アラミド繊維、王者デュポンと帝人に忍び寄る新勢力
韓国・中国メーカーが虎視眈々
メタ系、競争激化。高機能品の需要高まる
一定の生産技術を持つ韓国メーカーの活発な事業展開が目立ち、中国メーカーも設備投資に積極的だ。中韓メーカーの動きに対して「過剰供給になり、値崩れにつながらなければよいが」と危惧する声が上がり始め、需要家を奪われる懸念を抱く関係者も増えた。
ただ、これらアジア勢の販売先は自国が中心で、欧米や日本市場への輸出は限定的。パラ系は自動車タイヤやブレーキなど消費者の安全に直接関わる製品に多く使われ、これらを生産する欧米企業が開発途上にあるアジア勢の製品の採用に慎重なことも影響している。
当面は欧米や日本市場における過剰供給は考えにくく、足元の1キログラム当たり2000―4000円の販売価格が続く公算は大きい。
帝人は向こう数年以内にオランダ工場でパラ系の「トワロン」の生産能力を10―20%引き上げる方針を固め、ボトルネックとなっていた紡糸設備の工程改善に着手したもようだ。得意の欧州市場を中心にさらに拡販する戦略で、一連の設備投資額は約20億円とみられる。
日本市場でデュポンのパラ系「ケブラー」を製造販売する東レ・デュポン(東京都中央区)は5月、東海事業場(愛知県東海市)に最新の撚糸機や引っ張り試験装置などを備える技術センターを開所。需要家との共同研究を加速し、拡販につなげる狙いだ。ケブラーを使った摩擦材や樹脂複合材料の試作、評価設備の導入も検討しているとみられ、新たな用途開拓にも力を注ぐ方針だ。

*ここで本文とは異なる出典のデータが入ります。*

-- ==== Sys2Proof/Machine/Regions.lean ====
section
/-!
DEFINITION. Atomic regions (R239 to R248, R325, R326): opening, commit, explicit aborts and bounds, and the events of
conflicts, commits and the serial slot.
-/
namespace Sys2Proof.Machine

/-! ### The join that opens ARBEGIN and AREND (R241) -/

/-- The weft joins as under JOIN before the instruction executes once for the merged weft. -/
def joined (x : Ctx) (go : State → R Out) : R Out :=
  if x.b.hold = .joinBody ∨ (x.w.subs.length > 1 ∧ (x.b.hold = .none)) then
    if x.w.subs.length ≤ 1 then go (closeDivs x.s x.w.id)
    else .ok ⟨updCur x.s x.c fun b => { b with hold := .joinBody }, .park .join, []⟩
  else go (closeDivs x.s x.w.id)

/-! ### ARBEGIN (R242, R248) -/

/-- A region opened with the operands of an ARBEGIN. -/
def openRegion (x : Ctx) (s : State) (serial : Bool) (target : Word64) : State :=
  let c := modByte x.f.c
  let (o, s) := freshId s
  let dom := c % 16
  let floor := (getDom s (partNum x.w.key) dom).floor
  let r : Region := {
    elastic := bitOf x.f.mod.toNat 0, serial := serial, dom := dom, scope := c / 16, target := target, reads := [],
    writes := [], buf := [], deps := [], versions := [], opened := o }
  updWeft s x.w.id fun w =>
    { w with rlo := BitVec.ofNat 64 floor, rhi := 0xFFFF_FFFF_FFFF_FFFF, rstat := rstatOpen w.rstat serial, region := some r }

/-- Whether a weft still waits for a serial slot. -/
def waitsSerial (s : State) (id : WId) : Bool :=
  match getWeft s id with
  | some w => w.subs.any fun b => b.hold == .serialWait
  | none => false

/-- The wefts that wait for a domain's serial slot, in the order of request. -/
def serialWaiters (s : State) (part dom : Nat) : List WId := (getDom s part dom).waiters.filter (waitsSerial s)

/-- ARBEGIN. -/
def arbeginBody (x : Ctx) : R Out := do
  let target := offsetFrom x.c (← rd1 x .a false)
  joined x fun s =>
    if x.w.region.isSome then .ok ⟨abortRegion s x.w.id 7 0 0, .jumped, []⟩
    else if nabort x.w.rstat < 16 then Out.step (openRegion x s false target)
    else
      let part := partNum x.w.key
      let dom := modByte x.f.c % 16
      let d := getDom s part dom
      match x.b.hold with
      | .serialGo => Out.step (openRegion x s true target)
      | .serialWait => .error .wait
      | _ =>
        if d.slot.isNone && (serialWaiters s part dom).isEmpty then
          Out.step (openRegion x (setDom s part dom { d with slot := some x.w.id }) true target)
        else
          let s := setDom s part dom { d with waiters := d.waiters.filter (· ≠ x.w.id) ++ [x.w.id] }
          .ok ⟨updCur s x.c fun b => { b with hold := .serialWait }, .wait, []⟩

def execArbegin (f : Fields) (s : State) : Host.Outcome State Fault Refusal := onWeft .arbegin f .once arbeginBody s

/-- SERIAL_SLOT_GRANT: a free slot goes to the first weft that waits for it. -/
def execSerialSlotGrant (part dom : Nat) (s : State) : Host.Outcome State Fault Refusal :=
  let d := getDom s part dom
  match d.slot, serialWaiters s part dom with
  | none, id :: t =>
    let s := setDom s part dom { d with slot := some id, waiters := t }
    let go (w : Weft) : Weft :=
      { w with subs := w.subs.map fun b => if b.hold = .serialWait then { b with hold := .serialGo } else b }
    .next (progress (updWeft s id go))
  | _, _ => .next s

/-! ### Commit (R244) -/

/-- The coherence class of a line as the fronts hold it, or as its cached copies carry it. -/
def classOfLine (s : State) (line : Nat) : Nat :=
  match s.tlb.find? fun t => paIn t.leaf t.bits (t.vpage * 4096) / 4096 == line / 32, (getLine s line).fills with
  | some t, _ => leafCC t.leaf
  | none, f :: _ => leafCC f.leaf
  | none, [] => 1

/-- The runs of consecutive bytes that a buffer holds of one line: address and bytes. -/
def lineRuns (buf : List Host.Cell) (line : Nat) : List (Nat × List Byte) :=
  (List.range 128).foldr (fun o acc =>
    let a := line * 128 + o
    match tget buf a, acc with
    | some b, (k, bs) :: t => if k = a + 1 then (a, b :: bs) :: t else (a, [b]) :: (k, bs) :: t
    | some b, [] => [(a, [b])]
    | none, _ => acc) []

/-- Bytes that a commit writes at their home, or to the peer behind a window address. -/
def commitRun (w : Weft) (s : State) (pa : Nat) (bs : List Byte) : State :=
  match placeOf s pa with
  | .peer t off => postWrite s w.id (agentAt w true 0) w.key.part t off (localPa s pa) bs
  | _ =>
    let line := lineOf pa
    let s := collapsePage s (pa / 4096)
    let s := coWrite s w.id.core line (classOfLine s line) (offsetsIn pa bs.length) w.key.part
    storeBytes s w.id.core pa bs

/-- A line's record takes a committed position: the higher of it and the one recorded. -/
def recordCommit (r : LineRec) (part dom p : Nat) : LineRec :=
  let old := (committedAt r part dom).getD 0
  { r with commits := (part, dom, max p old) :: r.commits.filter fun c => !(c.1 == part && c.2.1 == dom) }

/-- The lines of a region's footprint. -/
def footprint (r : Region) : List Nat := r.reads ++ r.writes.filter fun l => !r.reads.contains l

/-- Whether a commit's writes can be made now: no line of them is being copied, no home is in a transaction, no frame
stack that a collapse needs is held (R222, R362, R366). -/
def commitReady (s : State) (r : Region) : Bool :=
  r.deps.isEmpty && r.writes.all fun l =>
    (copyingAt s (l * 128)).isNone && lineServes s l (classOfLine s l) && !collapseWaits s (l / 32)

/-- The dependents of a committed region: they no longer wait for it, and their lower bounds rise. -/
def raiseDependents (s : State) (id : WId) (p : Nat) : State :=
  (dependents s id).foldl (fun s e =>
    match getWeft s e with
    | none => s
    | some w =>
      let drop (r : Region) : Region := { r with deps := r.deps.filter (· ≠ id) }
      let lo := max w.rlo.toNat (p + 1)
      let s := updWeft s e fun w => { w with region := w.region.map drop, rlo := BitVec.ofNat 64 (min lo (2 ^ 64 - 1)) }
      if lo ≥ 2 ^ 64 then abortRegion s e 1 0 0 else checkEmpty s e) s

/-- The commit of a weft's region at position p = `$rlo`. -/
def commitRegion (s : State) (w : Weft) (r : Region) : State :=
  let p := w.rlo.toNat
  let part := partNum w.key
  let lines := footprint r
  let s := lines.foldl (fun s l => setLine s (recordCommit (getLine s l) part r.dom p)) s
  let s := r.writes.foldl (fun s l => (lineRuns r.buf l).foldl (fun s e => commitRun w s e.1 e.2) s) s
  let bump (s : State) (pa : Nat) : State :=
    match placeOf s pa with
    | .peer t off => postOp s w.id (agentAt w true 0) w.key.part t off (localPa s pa) (.aon [])
    | _ => commitRun w s pa (toBytes 8 (physNum s pa 8 + 2))
  let s := r.versions.foldl bump s
  let deps := dependents s w.id
  let stale (x : Snap) : Bool :=
    (r.buf.any fun c => c.1 == x.pa) && deps.any fun d => match getWeft s d with | some u => agentOf u x.agent | none => false
  let s := { s with snaps := s.snaps.filter fun x => !stale x && !(agentOf w x.agent && lines.contains (lineOf x.pa)) }
  let d := getDom s part r.dom
  let (k, s) := if p + 1 < 2 ^ 64 then (p + 1, s) else ((Config.freePos s.tick) % 2 ^ 64, { s with tick := s.tick + 1 })
  let s := setDom s part r.dom { d with floor := max d.floor k }
  let s := freeSerial s w r
  let s := updWeft s w.id fun w => { w with rhi := w.rlo, rstat := rstatCommit w.rstat, region := none }
  raiseDependents s w.id p

/-- AREND: with every dependence committed the region commits; else it waits in the scoreboard. -/
def arendBody (x : Ctx) : R Out :=
  joined x fun s =>
    match x.w.region with
    | none => Out.step s
    | some r =>
      withRelease { x with s := s } 0 fun s =>
        if commitReady s r then Out.step (commitRegion s x.w r)
        else .ok ⟨updCur s x.c fun b => { b with hold := .arend }, .wait, []⟩

def execArend (f : Fields) (s : State) : Host.Outcome State Fault Refusal := onWeft .arend f .once arendBody s

/-- REGION_COMMIT: the region of a weft that waits at AREND commits. -/
def execRegionCommit (id : WId) (s : State) : Host.Outcome State Fault Refusal :=
  match getWeft s id with
  | none => .next s
  | some w =>
    match w.region with
    | none => .next s
    | some r =>
      if (w.subs.any fun b => b.hold == .arend) && commitReady s r then
        let go (w : Weft) : Weft :=
          { w with subs := w.subs.map fun b => if b.hold = .arend then { b with hold := .joined } else b }
        .next (progress (updWeft (commitRegion s w r) id go))
      else .next s

/-! ### ARABORT and ARBND (R245) -/

/-- ARABORT. -/
def arabortBody (x : Ctx) : R Out := do
  let c ← num1 x .a
  if x.w.region.isSome then .ok ⟨abortRegion x.s x.w.id 4 0 (c % 256), .jumped, []⟩ else Out.step x.s

def execArabort (f : Fields) (s : State) : Host.Outcome State Fault Refusal := onWeft .arabort f .once arabortBody s

/-- ARBND. The `$rhi` of a serial region stays at the top (R248). -/
def arbndBody (x : Ctx) : R Out := do
  let a ← rd1 x .a true
  match x.w.region with
  | none => Out.step x.s
  | some r =>
    let set (w : Weft) : Weft :=
      if !bitOf x.f.mod.toNat 0 then { w with rlo := if a > w.rlo then a else w.rlo }
      else if r.serial then w
      else { w with rhi := if a < w.rhi then a else w.rhi }
    let s := checkEmpty (updWeft x.s x.w.id set) x.w.id
    if regionLost s x then .ok ⟨s, .jumped, []⟩ else Out.step s

def execArbnd (f : Fields) (s : State) : Host.Outcome State Fault Refusal := onWeft .arbnd f .once arbndBody s

/-! ### REGION_CONFLICT (R243) -/

/-- REGION_CONFLICT: a conflict that the slice of a line finds between two open regions that mark it, where neither has
been placed after the other yet. -/
def execRegionConflict (access owner : WId) (line : Nat) (write : Bool) (s : State) : Host.Outcome State Fault Refusal :=
  match (getWeft s access).bind (·.region), (getWeft s owner).bind (·.region) with
  | some f, some e =>
    let mine := if write then f.writes.contains line else f.reads.contains line
    let theirs := e.writes.contains line || e.reads.contains line
    if mine && theirs && !f.deps.contains owner && !e.deps.contains access then
      .next (meetRegions s access owner line write)
    else .next s
  | _, _ => .next s

end Sys2Proof.Machine
end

トップランナーのデュポンや帝人のパラ系は、量産品でも物性にバラつきがないなど高品質が売りだ。タイヤメーカーや繊維の二次加工メーカーなどと、高品質のパラ系を使った製品開発を拡大し、その優位性を認識してもらうことが、新興勢力から市場を守るカギになる。
メタ系アラミド繊維市場はパラ系よりもアジア勢の参入が激しく、熾烈(しれつ)な競争が続く。パラ系が強度や弾性の高さを特徴とするのに対し、メタ系は難燃性や長期耐熱性、耐薬品性などに優れる。
欧米や日本を中心に防火服の素材として販売されるほか、バグフィルター(集塵機に取り付ける袋状フィルター)の材料にも広く使われる。
メタ系の首位はデュポンで、シェアは60%を超えるとみられる。これを中国メーカーや帝人、韓国メーカーが追う格好で、特にアジア勢の攻勢が目立つ。メタ系はパラ系に比べて価格を抑えた汎用品の販売が伸びており、生産コストも低く抑えられる。
これを新興国が有望な投資対象とみていることがアジア勢の活発な動きの背景にある。中でも使い捨てのバグフィルターは高品質の繊維が必要なく、デュポンと中国メーカーの争いが激しさを増す。